Copy, exactly and without additions, every line in the records below from the one holding "-- ==== Sys2Proof/Certificates/Slice0/Obligations.lean" through the one holding "((BitVec.ofBool last).setWidth 64", both ends included.

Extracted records
● ● ● ●

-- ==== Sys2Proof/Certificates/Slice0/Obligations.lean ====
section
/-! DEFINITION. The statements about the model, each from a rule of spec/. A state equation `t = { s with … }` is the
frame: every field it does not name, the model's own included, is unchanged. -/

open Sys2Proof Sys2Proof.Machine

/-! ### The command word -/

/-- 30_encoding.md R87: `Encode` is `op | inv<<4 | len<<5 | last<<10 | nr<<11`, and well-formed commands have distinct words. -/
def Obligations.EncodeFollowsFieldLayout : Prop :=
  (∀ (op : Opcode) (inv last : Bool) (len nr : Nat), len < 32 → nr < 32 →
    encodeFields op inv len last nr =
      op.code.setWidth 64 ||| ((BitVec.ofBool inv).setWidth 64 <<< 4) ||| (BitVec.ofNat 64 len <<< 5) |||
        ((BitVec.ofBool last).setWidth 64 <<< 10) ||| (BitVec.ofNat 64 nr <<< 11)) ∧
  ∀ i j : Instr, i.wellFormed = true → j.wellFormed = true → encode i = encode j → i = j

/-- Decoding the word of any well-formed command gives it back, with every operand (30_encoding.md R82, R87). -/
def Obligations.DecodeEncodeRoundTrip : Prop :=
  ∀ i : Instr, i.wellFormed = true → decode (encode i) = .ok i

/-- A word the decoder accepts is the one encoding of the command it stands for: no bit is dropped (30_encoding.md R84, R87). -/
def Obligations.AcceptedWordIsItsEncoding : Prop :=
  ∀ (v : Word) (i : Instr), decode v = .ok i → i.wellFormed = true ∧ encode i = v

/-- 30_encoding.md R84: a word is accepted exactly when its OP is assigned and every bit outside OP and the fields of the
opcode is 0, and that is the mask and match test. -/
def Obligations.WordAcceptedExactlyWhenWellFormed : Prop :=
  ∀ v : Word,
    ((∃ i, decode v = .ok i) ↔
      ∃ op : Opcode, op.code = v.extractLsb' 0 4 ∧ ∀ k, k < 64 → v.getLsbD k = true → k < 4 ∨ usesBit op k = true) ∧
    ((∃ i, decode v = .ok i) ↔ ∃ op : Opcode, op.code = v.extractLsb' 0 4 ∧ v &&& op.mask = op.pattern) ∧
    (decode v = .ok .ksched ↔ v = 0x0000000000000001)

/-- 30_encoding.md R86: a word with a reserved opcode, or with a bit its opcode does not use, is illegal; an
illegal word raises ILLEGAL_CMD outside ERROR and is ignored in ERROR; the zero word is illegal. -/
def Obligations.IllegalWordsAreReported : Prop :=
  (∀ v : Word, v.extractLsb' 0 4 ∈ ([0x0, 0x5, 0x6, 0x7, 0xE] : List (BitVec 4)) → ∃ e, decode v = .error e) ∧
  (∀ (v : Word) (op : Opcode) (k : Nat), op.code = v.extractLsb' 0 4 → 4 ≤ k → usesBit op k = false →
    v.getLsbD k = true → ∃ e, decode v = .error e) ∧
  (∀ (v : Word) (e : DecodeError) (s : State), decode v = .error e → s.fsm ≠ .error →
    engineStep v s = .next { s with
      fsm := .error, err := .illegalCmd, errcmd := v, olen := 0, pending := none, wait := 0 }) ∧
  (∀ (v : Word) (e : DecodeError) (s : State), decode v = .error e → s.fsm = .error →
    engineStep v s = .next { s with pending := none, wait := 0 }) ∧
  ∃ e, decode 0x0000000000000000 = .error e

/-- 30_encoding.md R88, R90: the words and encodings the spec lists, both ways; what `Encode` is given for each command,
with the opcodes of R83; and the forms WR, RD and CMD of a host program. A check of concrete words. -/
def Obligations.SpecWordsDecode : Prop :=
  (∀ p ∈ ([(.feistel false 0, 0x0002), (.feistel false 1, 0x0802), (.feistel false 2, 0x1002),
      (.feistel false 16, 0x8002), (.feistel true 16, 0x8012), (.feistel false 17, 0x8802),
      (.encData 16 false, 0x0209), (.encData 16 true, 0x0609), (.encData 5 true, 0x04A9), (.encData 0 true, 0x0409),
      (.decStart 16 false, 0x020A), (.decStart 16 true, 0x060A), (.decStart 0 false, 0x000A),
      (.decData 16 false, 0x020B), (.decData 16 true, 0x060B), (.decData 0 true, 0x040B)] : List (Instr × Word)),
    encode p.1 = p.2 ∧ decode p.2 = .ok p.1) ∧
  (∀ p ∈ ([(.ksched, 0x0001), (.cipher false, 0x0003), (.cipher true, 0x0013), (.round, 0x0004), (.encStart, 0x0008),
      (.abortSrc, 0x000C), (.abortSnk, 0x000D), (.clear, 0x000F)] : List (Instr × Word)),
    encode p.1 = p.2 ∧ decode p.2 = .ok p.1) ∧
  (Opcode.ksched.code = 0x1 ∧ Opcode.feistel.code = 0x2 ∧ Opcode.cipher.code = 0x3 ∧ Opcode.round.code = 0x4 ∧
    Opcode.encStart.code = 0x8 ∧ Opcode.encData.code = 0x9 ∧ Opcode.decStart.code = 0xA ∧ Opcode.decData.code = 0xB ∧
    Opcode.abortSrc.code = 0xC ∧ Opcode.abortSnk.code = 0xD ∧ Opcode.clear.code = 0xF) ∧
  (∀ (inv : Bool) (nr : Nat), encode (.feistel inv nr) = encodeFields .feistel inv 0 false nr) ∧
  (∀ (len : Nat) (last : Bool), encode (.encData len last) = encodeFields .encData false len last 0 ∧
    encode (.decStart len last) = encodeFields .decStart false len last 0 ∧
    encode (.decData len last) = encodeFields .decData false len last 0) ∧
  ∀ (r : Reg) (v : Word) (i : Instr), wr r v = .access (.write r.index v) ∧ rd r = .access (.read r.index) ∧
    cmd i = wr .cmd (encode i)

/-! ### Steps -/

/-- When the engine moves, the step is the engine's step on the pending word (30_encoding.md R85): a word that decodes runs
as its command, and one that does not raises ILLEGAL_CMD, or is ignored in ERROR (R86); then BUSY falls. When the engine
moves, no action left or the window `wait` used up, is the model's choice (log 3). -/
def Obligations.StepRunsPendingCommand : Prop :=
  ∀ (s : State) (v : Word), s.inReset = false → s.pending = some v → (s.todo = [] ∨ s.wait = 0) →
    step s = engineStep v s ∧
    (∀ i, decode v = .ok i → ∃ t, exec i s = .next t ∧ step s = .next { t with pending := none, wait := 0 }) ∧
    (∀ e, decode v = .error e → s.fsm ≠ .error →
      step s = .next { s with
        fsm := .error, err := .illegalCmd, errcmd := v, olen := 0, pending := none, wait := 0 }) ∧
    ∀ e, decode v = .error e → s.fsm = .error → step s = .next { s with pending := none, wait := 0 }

● ● ● ●

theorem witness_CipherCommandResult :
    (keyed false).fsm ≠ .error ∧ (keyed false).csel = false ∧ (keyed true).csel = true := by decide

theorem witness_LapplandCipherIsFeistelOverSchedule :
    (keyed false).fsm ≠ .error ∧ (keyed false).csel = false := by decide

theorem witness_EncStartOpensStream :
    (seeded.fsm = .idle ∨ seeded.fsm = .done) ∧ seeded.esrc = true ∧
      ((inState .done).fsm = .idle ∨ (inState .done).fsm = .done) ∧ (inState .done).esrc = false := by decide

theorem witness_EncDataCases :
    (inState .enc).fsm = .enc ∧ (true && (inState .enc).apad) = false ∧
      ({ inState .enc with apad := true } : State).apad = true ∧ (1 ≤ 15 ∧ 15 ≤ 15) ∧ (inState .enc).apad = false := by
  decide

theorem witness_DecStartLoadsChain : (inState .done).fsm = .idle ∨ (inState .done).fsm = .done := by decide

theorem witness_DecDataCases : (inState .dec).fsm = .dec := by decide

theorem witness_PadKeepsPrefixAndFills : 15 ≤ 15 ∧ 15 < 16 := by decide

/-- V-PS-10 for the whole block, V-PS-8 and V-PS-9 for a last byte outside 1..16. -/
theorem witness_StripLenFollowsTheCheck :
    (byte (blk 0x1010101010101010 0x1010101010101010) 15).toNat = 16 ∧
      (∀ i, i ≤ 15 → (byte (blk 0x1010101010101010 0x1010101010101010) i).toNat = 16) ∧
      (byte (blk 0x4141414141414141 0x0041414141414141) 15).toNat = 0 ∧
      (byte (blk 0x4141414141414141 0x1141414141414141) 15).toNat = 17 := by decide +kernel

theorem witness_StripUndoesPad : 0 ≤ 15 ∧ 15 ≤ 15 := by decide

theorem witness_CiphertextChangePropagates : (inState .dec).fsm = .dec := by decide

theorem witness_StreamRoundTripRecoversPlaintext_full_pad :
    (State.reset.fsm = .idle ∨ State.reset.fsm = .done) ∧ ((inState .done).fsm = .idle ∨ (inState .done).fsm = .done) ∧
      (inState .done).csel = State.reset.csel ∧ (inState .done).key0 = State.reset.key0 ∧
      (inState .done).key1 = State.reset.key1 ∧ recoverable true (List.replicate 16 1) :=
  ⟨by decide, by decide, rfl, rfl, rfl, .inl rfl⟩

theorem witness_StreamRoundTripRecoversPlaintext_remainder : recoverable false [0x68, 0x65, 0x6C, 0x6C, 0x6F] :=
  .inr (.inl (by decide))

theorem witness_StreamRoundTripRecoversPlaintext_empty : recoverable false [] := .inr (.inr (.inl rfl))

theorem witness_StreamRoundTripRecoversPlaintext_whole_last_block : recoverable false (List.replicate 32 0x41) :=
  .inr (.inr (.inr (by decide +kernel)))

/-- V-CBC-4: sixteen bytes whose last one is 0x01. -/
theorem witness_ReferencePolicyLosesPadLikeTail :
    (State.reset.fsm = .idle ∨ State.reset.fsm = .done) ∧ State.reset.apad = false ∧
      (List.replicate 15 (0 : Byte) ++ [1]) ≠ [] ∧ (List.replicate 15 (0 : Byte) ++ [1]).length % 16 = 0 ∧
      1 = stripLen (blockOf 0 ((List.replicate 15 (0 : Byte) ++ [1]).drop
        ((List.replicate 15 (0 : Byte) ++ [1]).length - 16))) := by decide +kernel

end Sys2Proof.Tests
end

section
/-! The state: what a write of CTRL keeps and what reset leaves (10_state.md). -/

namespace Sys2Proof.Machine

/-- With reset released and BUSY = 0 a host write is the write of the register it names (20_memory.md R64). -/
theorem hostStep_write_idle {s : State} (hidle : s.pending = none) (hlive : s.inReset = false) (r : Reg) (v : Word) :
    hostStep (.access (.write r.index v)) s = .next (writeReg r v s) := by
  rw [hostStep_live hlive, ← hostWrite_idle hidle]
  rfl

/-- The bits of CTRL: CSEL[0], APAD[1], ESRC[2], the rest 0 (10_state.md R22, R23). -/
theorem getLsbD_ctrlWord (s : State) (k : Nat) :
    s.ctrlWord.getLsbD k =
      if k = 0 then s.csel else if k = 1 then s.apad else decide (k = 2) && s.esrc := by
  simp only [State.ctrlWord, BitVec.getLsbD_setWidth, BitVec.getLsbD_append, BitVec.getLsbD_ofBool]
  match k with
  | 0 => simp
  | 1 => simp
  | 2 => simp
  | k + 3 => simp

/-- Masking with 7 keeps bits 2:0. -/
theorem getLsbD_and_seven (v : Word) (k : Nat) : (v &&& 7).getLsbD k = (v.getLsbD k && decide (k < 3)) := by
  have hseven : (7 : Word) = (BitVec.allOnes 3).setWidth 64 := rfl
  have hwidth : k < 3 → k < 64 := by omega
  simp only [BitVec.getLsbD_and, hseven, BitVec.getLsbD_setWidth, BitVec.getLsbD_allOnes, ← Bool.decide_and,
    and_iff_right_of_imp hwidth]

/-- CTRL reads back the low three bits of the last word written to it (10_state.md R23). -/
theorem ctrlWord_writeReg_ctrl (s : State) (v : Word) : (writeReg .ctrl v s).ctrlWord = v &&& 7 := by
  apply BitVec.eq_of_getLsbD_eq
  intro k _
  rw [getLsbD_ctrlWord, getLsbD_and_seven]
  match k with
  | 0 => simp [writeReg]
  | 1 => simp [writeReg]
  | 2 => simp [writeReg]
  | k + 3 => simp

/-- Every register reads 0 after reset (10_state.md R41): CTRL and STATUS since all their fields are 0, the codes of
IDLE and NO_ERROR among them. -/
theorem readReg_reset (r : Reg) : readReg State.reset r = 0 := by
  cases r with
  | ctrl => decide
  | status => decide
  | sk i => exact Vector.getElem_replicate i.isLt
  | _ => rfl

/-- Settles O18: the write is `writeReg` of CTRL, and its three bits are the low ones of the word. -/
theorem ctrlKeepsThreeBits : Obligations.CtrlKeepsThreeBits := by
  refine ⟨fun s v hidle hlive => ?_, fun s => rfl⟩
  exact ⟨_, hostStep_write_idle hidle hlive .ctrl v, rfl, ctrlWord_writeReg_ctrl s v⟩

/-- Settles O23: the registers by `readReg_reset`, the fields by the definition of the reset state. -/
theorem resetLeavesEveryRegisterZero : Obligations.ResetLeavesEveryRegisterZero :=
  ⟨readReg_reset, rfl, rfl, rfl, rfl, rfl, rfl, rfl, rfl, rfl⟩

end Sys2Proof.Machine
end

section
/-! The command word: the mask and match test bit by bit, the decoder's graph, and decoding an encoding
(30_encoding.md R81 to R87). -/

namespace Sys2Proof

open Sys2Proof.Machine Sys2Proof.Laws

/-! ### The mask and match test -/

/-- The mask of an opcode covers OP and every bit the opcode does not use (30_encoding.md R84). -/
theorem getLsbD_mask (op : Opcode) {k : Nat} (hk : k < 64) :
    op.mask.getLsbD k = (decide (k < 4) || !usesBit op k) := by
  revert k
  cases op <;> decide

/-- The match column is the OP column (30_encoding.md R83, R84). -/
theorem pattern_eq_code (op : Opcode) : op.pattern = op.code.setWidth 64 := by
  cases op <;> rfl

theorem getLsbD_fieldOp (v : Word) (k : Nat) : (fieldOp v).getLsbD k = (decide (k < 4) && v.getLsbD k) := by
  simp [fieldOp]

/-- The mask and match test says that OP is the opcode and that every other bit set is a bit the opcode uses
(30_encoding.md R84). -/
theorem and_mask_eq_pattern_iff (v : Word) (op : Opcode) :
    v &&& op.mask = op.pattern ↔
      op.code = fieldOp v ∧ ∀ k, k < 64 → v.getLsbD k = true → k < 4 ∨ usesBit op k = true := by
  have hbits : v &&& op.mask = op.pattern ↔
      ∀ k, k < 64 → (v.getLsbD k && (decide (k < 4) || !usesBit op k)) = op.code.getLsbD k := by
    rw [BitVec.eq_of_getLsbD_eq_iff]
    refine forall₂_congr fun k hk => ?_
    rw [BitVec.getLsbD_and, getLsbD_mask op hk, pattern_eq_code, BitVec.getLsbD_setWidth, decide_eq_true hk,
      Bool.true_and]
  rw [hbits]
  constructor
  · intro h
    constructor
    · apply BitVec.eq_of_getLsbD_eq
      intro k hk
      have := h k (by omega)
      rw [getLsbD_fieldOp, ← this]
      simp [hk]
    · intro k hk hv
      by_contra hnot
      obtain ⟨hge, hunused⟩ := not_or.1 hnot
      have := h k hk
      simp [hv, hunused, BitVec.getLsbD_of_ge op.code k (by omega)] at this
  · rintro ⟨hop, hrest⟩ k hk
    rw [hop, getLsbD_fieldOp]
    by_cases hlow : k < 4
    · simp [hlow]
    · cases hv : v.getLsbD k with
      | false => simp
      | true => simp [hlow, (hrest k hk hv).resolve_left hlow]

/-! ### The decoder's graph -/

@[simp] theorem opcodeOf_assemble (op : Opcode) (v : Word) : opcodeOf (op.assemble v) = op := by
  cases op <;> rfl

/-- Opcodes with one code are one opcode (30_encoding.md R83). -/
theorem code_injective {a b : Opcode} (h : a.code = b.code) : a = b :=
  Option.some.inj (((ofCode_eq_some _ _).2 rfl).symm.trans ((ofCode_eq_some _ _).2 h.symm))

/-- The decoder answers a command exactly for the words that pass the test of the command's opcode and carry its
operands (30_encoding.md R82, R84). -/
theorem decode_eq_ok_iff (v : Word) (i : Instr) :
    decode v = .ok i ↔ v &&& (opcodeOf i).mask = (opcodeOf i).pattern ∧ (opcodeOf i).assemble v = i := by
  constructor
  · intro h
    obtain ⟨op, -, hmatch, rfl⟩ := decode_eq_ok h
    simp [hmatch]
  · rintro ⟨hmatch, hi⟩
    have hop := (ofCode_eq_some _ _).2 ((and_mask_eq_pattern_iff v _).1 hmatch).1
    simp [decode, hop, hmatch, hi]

● ● ● ●

* [RESULT FOR THIS EXERCISE]:
-- ==== Sys2Proof/Certificates/Slice0/Obligations.lean ====
section
/-! DEFINITION. The statements about the model, each from a rule of spec/. A state equation `t = { s with … }` is the
frame: every field it does not name, the model's own included, is unchanged. -/

open Sys2Proof Sys2Proof.Machine

/-! ### The command word -/

/-- 30_encoding.md R87: `Encode` is `op | inv<<4 | len<<5 | last<<10 | nr<<11`, and well-formed commands have distinct words. -/
def Obligations.EncodeFollowsFieldLayout : Prop :=
  (∀ (op : Opcode) (inv last : Bool) (len nr : Nat), len < 32 → nr < 32 →
    encodeFields op inv len last nr =
      op.code.setWidth 64 ||| ((BitVec.ofBool inv).setWidth 64 <<< 4) ||| (BitVec.ofNat 64 len <<< 5) |||
        ((BitVec.ofBool last).setWidth 64 <<< 10) ||| (BitVec.ofNat 64 nr <<< 11)) ∧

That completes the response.